What you have to do.
Look through the data below for the line with "[.dropped a .lenOne]" and the line with "def Obligations.UnselectedRowsAreRefused : Prop", then output those two and all lines in between, exactly as written.

Data for review.
-- ==== Sys2Proof/Certificates/Slice0/Obligations.lean ====
section
/-! DEFINITION. The statements for the provers. Each docstring names the rule of spec/ it formalises; where a clause
rests on a choice of the model, it names the log entry. -/

open Sys2Proof Sys2Proof.Machine

/-! ## CV -/

/-- R100, whole: XSUM starts from 0x00, takes each further byte in by XOR, does not depend on the order of the bytes,
cancels a byte that occurs twice, and writes no state of a running block. -/
def Obligations.XsumFoldsXorAndWritesNoState : Prop :=
  (xsum [] = 0 ∧ (∀ s b, xsum (s ++ [b]) = xsum s ^^^ b)) ∧
    (∀ s t : List Byte, s.Perm t → xsum s = xsum t) ∧
    (∀ b, xsum [b, b] = 0) ∧
    xsum [0x68, 0x03, 0x73, 0xC1] = 0xD9 ∧
    ∀ bs st, st.Running → ∃ t, exec (.xsum bs) st = .next t ∧ t.SameBlock st

/-- R101, whole: on its domain XCHK compares the XOR of the bytes `0 .. L` with byte `L + 1`, reads nothing beyond
that byte, compares `f[0] ⊕ f[1]` with `f[2]` where `L = 1`, and writes no state of a running block. -/
def Obligations.XchkComparesXsumAndWritesNoState : Prop :=
  (∀ f L, 2 ≤ f.length → (f.getD 1 0).toNat = L → L + 2 ≤ f.length →
      (xchk f = true ↔ (f.take (L + 1)).foldr (fun b acc => b ^^^ acc) 0 = f.getD (L + 1) 0) ∧
      ∀ more, xchk (f ++ more) = xchk f) ∧
    (∀ a c, xchk [a, 1, c] = true ↔ a ^^^ 1 = c) ∧
    xchk [0x68, 0x03, 0x73, 0xC1, 0xD9] = true ∧ xchk [0x68, 0x03, 0x73, 0xC1, 0xD8] = false ∧
    ∀ f st, st.Running → 2 ≤ f.length → lenByte f + 2 ≤ f.length → ∃ t, exec (.xchk f) st = .next t ∧ t.SameBlock st

/-- What the functions of CV and PE hand back. That a value is handed back in the field `answer` is the model's
choice (log 3), and so are the free value XCHK answers with outside its domain (log 11) and that the three answer on a
halted block (log 12, log 23). -/
def Obligations.FunctionsHandBackTheirValue : Prop :=
  (∀ bs st, exec (.xsum bs) st = .next { st with answer := some (.byte (xsum bs)) }) ∧
    (∀ f st, 2 ≤ f.length → lenByte f + 2 ≤ f.length →
      exec (.xchk f) st = .next { st with answer := some (.bool (xchk f)) }) ∧
    (∀ f st, ∃ v, exec (.xchk f) st = .next { st with answer := some (.bool v) }) ∧
    ∀ src dst cmd text st, cmd.length + text.length ≤ 253 →
      exec (.encode src dst cmd text) st =
        .next { st with answer := some (.frame (wireFrame src dst (cmd ++ text))) }

/-- The laws of XSUM that 40_checksum.md marks as derived: it splits over concatenation, closing a sequence with its
own checksum gives 0x00, and XCHK holds iff the XOR over the whole frame is 0x00. -/
def Obligations.XsumSplitsAndClosesToZero : Prop :=
  (∀ s t, xsum (s ++ t) = xsum s ^^^ xsum t) ∧
    (∀ s, xsum (s ++ [xsum s]) = 0) ∧
    ∀ f, 2 ≤ f.length → lenByte f + 2 ≤ f.length →
      (xchk f = true ↔ xsum (f.take (lenByte f + 2)) = 0)

/-- A one-bit corruption of a valid frame outside its length byte is always detected (40_checksum.md, derived). -/
def Obligations.SingleBitFlipIsDetected : Prop :=
  ∀ (f : List Byte) (i k : Nat), isFrame f = true → xchk f = true → i < f.length → i ≠ 1 → k < 8 →
    xchk (f.set i (f.getD i 0 ^^^ (1#8 <<< k))) = false

/-- Two flips of the same bit in two different bytes, and a swap of two bytes in `f[0 .. L]`, none of them the length
byte, leave XCHK true (40_checksum.md, derived). -/
def Obligations.PairedFlipsAndSwapsAreNotDetected : Prop :=
  (∀ (f : List Byte) (i j k : Nat), isFrame f = true → xchk f = true → i < f.length → j < f.length → i ≠ j →
      i ≠ 1 → j ≠ 1 → k < 8 →
      xchk ((f.set i (f.getD i 0 ^^^ (1#8 <<< k))).set j (f.getD j 0 ^^^ (1#8 <<< k))) = true) ∧
    ∀ (f : List Byte) (i j : Nat), isFrame f = true → xchk f = true → i ≤ lenByte f → j ≤ lenByte f →
      i ≠ 1 → j ≠ 1 → xchk ((f.set i (f.getD j 0)).set j (f.getD i 0)) = true

/-! ## PF -/

/-- R110 and R76, whole: each action is selected exactly where its own row's test holds and every earlier row's test
fails. -/
def Obligations.ClassifyFollowsTheActionTable : Prop :=
  ∀ (cfg : Config) (buf : List Byte),
    let L := (buf.getD 1 0).toNat
    let short := buf.length < 2
    let badLen := L = 0 ∨ (L = 1 ∧ cfg.acceptLen1 = false)
    let unknown := cfg.dev.getLsbD (buf.getD 0 0).toNat = false
    let incomplete := buf.length < L + 2
    let good := xsum (buf.take (L + 1)) = buf.getD (L + 1) 0
    (classify cfg buf = .waitShort ↔ short) ∧
    (classify cfg buf = .dropZeroLen ↔ ¬ short ∧ badLen) ∧
    (classify cfg buf = .dropUnknownSrc ↔ ¬ short ∧ ¬ badLen ∧ unknown) ∧
    (classify cfg buf = .waitIncomplete ↔ ¬ short ∧ ¬ badLen ∧ ¬ unknown ∧ incomplete) ∧
    (classify cfg buf = .extract ↔ ¬ short ∧ ¬ badLen ∧ ¬ unknown ∧ ¬ incomplete ∧ good) ∧
    (classify cfg buf = .dropBadChecksum ↔ ¬ short ∧ ¬ badLen ∧ ¬ unknown ∧ ¬ incomplete ∧ ¬ good)

/-- R23: the phase as a function of what classify answers. -/
def Obligations.PhaseGroupsTheActions : Prop :=
  ∀ (cfg : Config) (buf : List Byte),
    (phase cfg buf = .awaitingBytes ↔ classify cfg buf = .waitShort ∨ classify cfg buf = .waitIncomplete) ∧
    (phase cfg buf = .extractedPacket ↔ classify cfg buf = .extract) ∧
    (phase cfg buf = .resyncing ↔
      classify cfg buf = .dropZeroLen ∨ classify cfg buf = .dropUnknownSrc ∨ classify cfg buf = .dropBadChecksum) ∧
    phase cfg [] = .awaitingBytes ∧
    Phase.awaitingBytes.code = 0 ∧ Phase.extractedPacket.code = 1 ∧ Phase.resyncing.code = 2

/-- Once classify selects an action that is no wait, appended bytes do not change it (41_framer.md, the reason given
for segmentation invariance, derived). -/
def Obligations.ActionIsStableUnderLaterBytes : Prop :=
  ∀ (cfg : Config) (buf more : List Byte),
    phase cfg buf ≠ .awaitingBytes → classify cfg (buf ++ more) = classify cfg buf

/-- R111: where PUSH is enabled it appends its byte and changes nothing else, and the buffer then holds at most 257
bytes; where it is not enabled it does not happen; and after it the phase may be any of the three. -/
def Obligations.PushAppendsItsByteWhereEnabled : Prop :=
  (∀ (b : Byte) (s : State),
    (s.Running ∧ s.Quiescent ∧ s.buf.length < s.config.bufCap →
      exec (.push b) s = .next { s with buf := s.buf ++ [b] } ∧ (s.buf ++ [b]).length ≤ 257) ∧
    (¬ (s.Running ∧ s.Quiescent ∧ s.buf.length < s.config.bufCap) → ∃ r, exec (.push b) s = .refused r)) ∧
    ∀ ph : Phase, ∃ (b : Byte) (s t : State), exec (.push b) s = .next t ∧ phase t.config t.buf = ph

/-- R112: on a running block that is not quiescent, FSTEP performs the action classify selects, which is never a wait,
and shortens the buffer. On a quiescent or halted block it is not enabled. -/
def Obligations.FstepPerformsTheSelectedAction : Prop :=
  ∀ s : State,
    (s.Running ∧ ¬ s.Quiescent →
      exec .fstep s = exec (actionInstr (classify s.config s.buf)) s ∧
      ∃ t, exec .fstep s = .next t ∧ t.buf.length < s.buf.length) ∧
    (¬ s.Running ∨ s.Quiescent → ∃ r, exec .fstep s = .refused r)

/-- A wait changes no state, and while PF waits no FSTEP is enabled (R113, R116). The rules say that no step is taken:
that the operation asked for answers the same state is the model's choice (log 6), and so is that it does on a halted
block (log 10). -/
def Obligations.WaitActionsChangeNothing : Prop :=
  (∀ s : State, s.buf.length < 2 →
      exec .waitShort s = .next s ∧ s.Quiescent ∧ ∃ r, exec .fstep s = .refused r) ∧
    ∀ (s : State) (a len : Byte) (rest : List Byte), s.buf = a :: len :: rest → len ≠ 0 →
      (len = 1 → s.config.acceptLen1 = true) → s.config.dev.getLsbD a.toNat = true →
      rest.length < len.toNat →
      exec .waitIncomplete s = .next s ∧ s.Quiescent ∧ ∃ r, exec .fstep s = .refused r

/-- R114: the zero length drop, and the length-one drop under the D6 alternative, with cause codes 1 and 4 (R37). -/
def Obligations.DropZeroLenDropsTheFirstByte : Prop :=
  ∀ (s : State) (a len : Byte) (rest : List Byte), s.Running → s.buf = a :: len :: rest →
    (len = 0 →
      exec .dropZeroLen s =
        .next { s with buf := len :: rest, trace := s.trace ++ [.dropped a .zeroLen] }) ∧
    (len = 1 → s.config.acceptLen1 = false →
      exec .dropZeroLen s =
        .next { s with buf := len :: rest, trace := s.trace ++ [.dropped a .lenOne] }) ∧
    Cause.zeroLen.code = 1 ∧ Cause.lenOne.code = 4

/-- R115: a source byte whose entry of DEV is 0 is dropped, where the length byte is acceptable, with
cause code 2 (R37). -/
def Obligations.DropUnknownSrcDropsTheFirstByte : Prop :=
  ∀ (s : State) (a len : Byte) (rest : List Byte), s.Running → s.buf = a :: len :: rest →
    len ≠ 0 → (len = 1 → s.config.acceptLen1 = true) → s.config.dev.getLsbD a.toNat = false →
    exec .dropUnknownSrc s =
      .next { s with buf := len :: rest, trace := s.trace ++ [.dropped a .unknownSrc] } ∧
    Cause.unknownSrc.code = 2

/-- R118: a complete candidate frame that fails XCHK costs one byte, not the whole frame, with cause code 3
(R37). -/
def Obligations.DropBadChecksumDropsTheFirstByte : Prop :=
  ∀ (s : State) (a len : Byte) (rest : List Byte), s.Running → s.buf = a :: len :: rest →
    len ≠ 0 → (len = 1 → s.config.acceptLen1 = true) → s.config.dev.getLsbD a.toNat = true →
    len.toNat ≤ rest.length → xchk s.buf = false →
    exec .dropBadChecksum s =
      .next { s with buf := len :: rest, trace := s.trace ++ [.dropped a .badChecksum] } ∧
    Cause.badChecksum.code = 3

/-- R117: a valid frame at the head leaves the buffer whole and is reported, and in the same step ER performs the
kind it decodes to. -/
def Obligations.ExtractRemovesTheFrameAndHandlesIt : Prop :=
  ∀ (s : State) (f rest : List Byte), s.Running → s.buf = f ++ rest → isFrame f = true → xchk f = true →
    (lenByte f = 1 → s.config.acceptLen1 = true) → s.config.dev.getLsbD (source f).toNat = true →
    ∃ i t, decode s.config .frame f = .ok i ∧
      exec .extract s = exec i { s with buf := rest, trace := s.trace ++ [.packetOut f] } ∧
      exec .extract s = .next t ∧ t.buf = rest

/-- A PF action or an ER kind asked for where its decode row does not select it has no transition (log 10, the model's
choice; the rows are those of R76 and R77). -/
def Obligations.UnselectedRowsAreRefused : Prop :=
  (∀ (s : State) (a : Action), classify s.config s.buf ≠ a → ∃ r, exec (actionInstr a) s = .refused r) ∧
    ∀ (s : State) (k : Kind) (f : List Byte), isFrame f = false ∨ kindOf s.config f ≠ k →
      ∃ r, exec (kindInstr k f) s = .refused r

/-- From any running block at most `|buf|` FSTEPs lead to quiescence or to a fault, and each shortens the buffer
(41_framer.md, Progress, derived). So a run whose host takes no control step and asks for FEEDs alone comes to its normal
end (70_reset_and_hazards.md, End of a run), or to a fault, which is none; where the host's bytes stand is log 4. -/
def Obligations.FstepsReachQuiescence : Prop :=
  (∀ s : State, s.Running →
    ∃ n t, n + t.buf.length ≤ s.buf.length ∧ fsteps n s = .next t ∧ (t.Quiescent ∨ t.fault ≠ none)) ∧
    ∀ s : State, s.Running → 257 ≤ s.config.bufCap → s.signals = [] → (∀ r ∈ s.requests, ∃ bs, r = .feed bs) →
      ∃ n t, steps n s = .next t ∧ (t.NormalEnd ∨ t.fault ≠ none)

Exercise output.
        .next { s with buf := len :: rest, trace := s.trace ++ [.dropped a .lenOne] }) ∧
    Cause.zeroLen.code = 1 ∧ Cause.lenOne.code = 4

/-- R115: a source byte whose entry of DEV is 0 is dropped, where the length byte is acceptable, with
cause code 2 (R37). -/
def Obligations.DropUnknownSrcDropsTheFirstByte : Prop :=
  ∀ (s : State) (a len : Byte) (rest : List Byte), s.Running → s.buf = a :: len :: rest →
    len ≠ 0 → (len = 1 → s.config.acceptLen1 = true) → s.config.dev.getLsbD a.toNat = false →
    exec .dropUnknownSrc s =
      .next { s with buf := len :: rest, trace := s.trace ++ [.dropped a .unknownSrc] } ∧
    Cause.unknownSrc.code = 2

/-- R118: a complete candidate frame that fails XCHK costs one byte, not the whole frame, with cause code 3
(R37). -/
def Obligations.DropBadChecksumDropsTheFirstByte : Prop :=
  ∀ (s : State) (a len : Byte) (rest : List Byte), s.Running → s.buf = a :: len :: rest →
    len ≠ 0 → (len = 1 → s.config.acceptLen1 = true) → s.config.dev.getLsbD a.toNat = true →
    len.toNat ≤ rest.length → xchk s.buf = false →
    exec .dropBadChecksum s =
      .next { s with buf := len :: rest, trace := s.trace ++ [.dropped a .badChecksum] } ∧
    Cause.badChecksum.code = 3

/-- R117: a valid frame at the head leaves the buffer whole and is reported, and in the same step ER performs the
kind it decodes to. -/
def Obligations.ExtractRemovesTheFrameAndHandlesIt : Prop :=
  ∀ (s : State) (f rest : List Byte), s.Running → s.buf = f ++ rest → isFrame f = true → xchk f = true →
    (lenByte f = 1 → s.config.acceptLen1 = true) → s.config.dev.getLsbD (source f).toNat = true →
    ∃ i t, decode s.config .frame f = .ok i ∧
      exec .extract s = exec i { s with buf := rest, trace := s.trace ++ [.packetOut f] } ∧
      exec .extract s = .next t ∧ t.buf = rest

/-- A PF action or an ER kind asked for where its decode row does not select it has no transition (log 10, the model's
choice; the rows are those of R76 and R77). -/
def Obligations.UnselectedRowsAreRefused : Prop :=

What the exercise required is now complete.